We are trying to do oversight, and we are trying to understand 
what the problems are, and obviously there are plenty of 
problems and this is just one of them.
    One other question on a different subject. Over a year ago 
I asked then Acting Commissioner Steve Miller to provide all 
documents with regard to the application or the decision about 
premium subsidies and whether or not they would apply to 
federally created exchanges. We have not gotten those documents 
yet. I would like you to commit to me to get those documents to 
us surrounding that IRS decision because it seems to run 
counter to the statute.
    Could you get that to us before September?
    Mr. WERFEL. I was not aware of that document request. I 
commit to you that I will look into the issue and get back to 
you as soon as possible with the time frame.
    Mr. BOUSTANY. Well, it has been a year. So hopefully----
    Mr. WERFEL. Yes. I just have to look into it.
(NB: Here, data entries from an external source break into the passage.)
-- ==== Sys2Proof/Machine/Operands.lean ====
section
/-! DEFINITION. Operand forms: the index successor of unit F, and the field arithmetic of unit D. The operands of a command
word are taken apart in Decode.lean. -/

namespace Sys2Proof.Machine

open Sys2Proof

/-- The successor of an index (00_scope R13), where wraparound happens: `NONE` is followed by slot 0, slot `capacity - 1` by
slot 0. -/
def nextSlot (capacity : Nat) : Idx → Nat
  | none => 0
  | some i => (i + 1) % capacity

/-- The field function of unit D: subtract `0x30`, keep the low 6 bits (43_decoder R171). The subtraction wraps in 8 bits. -/
def decField (b : Byte) : BitVec 6 := (b - 0x30#8).extractLsb' 0 6

/-- The result word of DECODE: the three fields at bits 17:12, 11:6 and 5:0, or-ed together (43_decoder R170). -/
def decTriple (byteHigh byteMid byteLow : Byte) : DecOut :=
  ((decField byteHigh).zeroExtend 32 <<< 12) ||| ((decField byteMid).zeroExtend 32 <<< 6)
    ||| (decField byteLow).zeroExtend 32

end Sys2Proof.Machine
end

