/-- Settles O27: an accepted byte shows that there is a slot, and then the slots of the burst say where each byte went. -/
theorem writeEffect : Obligations.WriteEffect := by
  rintro s t _ data a inv rfl ha ht
  have hexec := inv.exec_write_eq data
  obtain ⟨-, hcontents, hocc⟩ := inv.accepts data
  rw [← take_min_length, ← ha] at hexec hcontents hocc
  cases hexec.symm.trans ht
  have hlen : (data.take a).length = a := by simp; omega
  have hroom := s.usable_le_capacity
  have hdata : ∀ j, j < a → (data.take a)[j]? = data[j]? := fun j hj => List.getElem?_take_of_lt hj
  refine ⟨execWrite_frame ht, ?none, fun hpos hh => ?empty, fun hpos h k hh hk => ?nonempty, hcontents, hocc⟩
  case none => rintro rfl; rfl
  case empty =>
    obtain ⟨hhead, htail, hstored, hothers⟩ := State.pushedAll_fresh (s := s) (bs := data.take a) (by omega) hh
      (inv.head_none_iff.mp hh) (by omega) (by omega)
    rw [hlen] at htail hstored hothers
    exact ⟨hhead, htail, fun j hj => (hstored j hj).trans (hdata j hj), hothers⟩
  case nonempty =>
    obtain ⟨hhead, htail, hstored, hothers⟩ := State.pushedAll_behind (s := s) (bs := data.take a) (by omega) hh hk
      (by omega) (by omega)
    rw [hlen] at htail hstored hothers
    exact ⟨hhead, htail, fun j hj => (hstored j hj).trans (hdata j hj), hothers⟩

/-- A READ of all that is held leaves no head and no tail (42_transfer R153). -/
theorem UnitFInv.poppedAll_all {s : State} (inv : UnitFInv s) :
    (State.poppedAll s.occ s).head = none ∧ (State.poppedAll s.occ s).tail = none := by
  obtain ⟨inv', -, hocc⟩ := inv.poppedAll le_rfl
  have hhead := inv'.occ_zero_iff.mp (by omega)
  exact ⟨hhead, inv'.head_none_iff.mp hhead⟩

/-- The j-th byte of the contents stands in the j-th slot from the head (10_state R30). -/
theorem UnitFInv.contents_getElem? {s : State} (inv : UnitFInv s) {h j : Nat} (hh : s.head = some h) (hj : j < s.occ) :
    s.contents[j]? = s.store.read (ringSlot s.capacity h j) := by
  obtain ⟨inv', hcontents, hocc⟩ := inv.poppedAll hj.le
  obtain ⟨hhead, -⟩ := inv.poppedAll_indices hh hj
  obtain ⟨b, hb⟩ := inv'.head_byte hhead
  have hfront := hcontents.symm.trans (inv'.contents_popped hhead hb)
  have hread : s.store.read (ringSlot s.capacity h j) = some b := by simpa using hb
  rw [hread, ← Nat.add_zero j, ← List.getElem?_drop, hfront]
  rfl

/-- Settles O29: the last byte held is what makes the difference to the indices. -/
theorem readResult : Obligations.ReadResult := by
  intro s n inv
  obtain ⟨-, hcontents, hocc⟩ := inv.poppedAll (n := min n s.occ) (by omega)
  refine ⟨_, inv.exec_read_eq n, by rw [inv.take_min_occ]; rfl, fun h hh j hj => ?bytes, fun hzero => ?nothing,
    fun h hh hpos hlt => inv.poppedAll_indices hh hlt, fun hall => ?all, ?frame, hcontents, hocc⟩
  case bytes =>
    rw [List.getElem?_take_of_lt hj]
    exact inv.contents_getElem? hh (by omega)
  case nothing => rw [hzero]; exact ⟨rfl, rfl⟩
  case all => rw [hall]; exact inv.poppedAll_all
  case frame => rw [State.poppedAll_frame]; rfl

/-! ## Bursts as single-byte transfers (R145, R155) -/

theorem State.pushedAll_append (bs bs' : List Byte) (s : State) :
    State.pushedAll (bs ++ bs') s = State.pushedAll bs' (State.pushedAll bs s) := by
  induction bs generalizing s with
  | nil => rfl
  | cons b bs ih => exact ih (s.pushed b)

theorem State.poppedAll_add (m n : Nat) (s : State) :
    State.poppedAll (m + n) s = State.poppedAll n (State.poppedAll m s) := by
  induction m generalizing s with
  | zero => rw [Nat.zero_add]; rfl
  | succ m ih => rw [Nat.add_right_comm]; exact ih s.popped

section
variable {s : State} (inv : UnitFInv s)
include inv

/-- One single-byte WRITE of a run, in which the response before it is cleared: it uses up one place if there is one. -/
theorem UnitFInv.exec_push (b : Byte) :
    ∃ t, Machine.exec (.push b) { s with response := none } = .next t ∧ UnitFInv t ∧
      t.unitF = (State.pushedAll ([b].take (s.usable - s.occ)) s).unitF ∧
      t.usable - t.occ = s.usable - s.occ - 1 ∧
      t.response = some ⟨1 - min 1 (s.usable - s.occ), [b].take (s.usable - s.occ), []⟩ := by
  have cleared : UnitFInv { s with response := none } := inv.congr rfl rfl
  obtain ⟨t, ht, hunit₀, hresponse⟩ := cleared.exec_write [b]
  have hunit : t.unitF = (State.pushedAll ([b].take (s.usable - s.occ)) s).unitF :=
    hunit₀.trans (pushedAll_congr_unitF (s := s) (u := { s with response := none }) rfl _)
  have hcfg : t.cfg = (State.pushedAll ([b].take (s.usable - s.occ)) s).cfg := by
    simpa using (exec_hostFrame ht).1
  obtain ⟨inv', -, hocc⟩ := inv.accepts [b]
  refine ⟨t, ht, inv'.congr hcfg hunit, hunit, ?_, hresponse⟩
  rw [usable_congr_unitF hunit hcfg, occ_congr_unitF hunit, hocc, State.pushedAll_usable, List.length_singleton]
  omega

/-- One single-byte READ of a run, in which the response before it is cleared. -/
theorem UnitFInv.exec_pop :
    ∃ t, Machine.exec .pop { s with response := none } = .next t ∧ UnitFInv t ∧
      t.unitF = (State.poppedAll (min 1 s.occ) s).unitF ∧ t.occ = s.occ - 1 ∧ t.contents = s.contents.drop 1 ∧
      t.response = some ⟨1 - min 1 s.occ, [], s.contents.take 1⟩ := by
  have cleared : UnitFInv { s with response := none } := inv.congr rfl rfl
  obtain ⟨t, ht, hunit₀, hresponse⟩ := cleared.exec_read 1
  have hunit : t.unitF = (State.poppedAll (min 1 s.occ) s).unitF :=
    hunit₀.trans (poppedAll_congr_unitF (s := s) (u := { s with response := none }) rfl _)
  have hcfg : t.cfg = (State.poppedAll (min 1 s.occ) s).cfg := by simpa using (exec_hostFrame ht).1
  obtain ⟨inv', hcontents, hocc⟩ := inv.poppedAll (n := min 1 s.occ) (by omega)
  refine ⟨t, ht, inv'.congr hcfg hunit, hunit, ?_, ?_, hresponse⟩
  · rw [occ_congr_unitF hunit, hocc]; omega
  · rw [contents_congr hunit, hcontents, inv.drop_min_occ]

end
    Mr. BOUSTANY. I know staff have done work. I hope staff 
have done work on that. I would like that information before we 
get back in September.
    Mr. WERFEL. Understood.
    Mr. RANGEL. Would the gentleman yield?
    Mr. BOUSTANY. I will yield with what little time I have.
    Chairman CAMP. Dr. Boustany has the time.
    Mr. BOUSTANY. Yes, I will yield.
    Mr. RANGEL. Thank you so much for your comment.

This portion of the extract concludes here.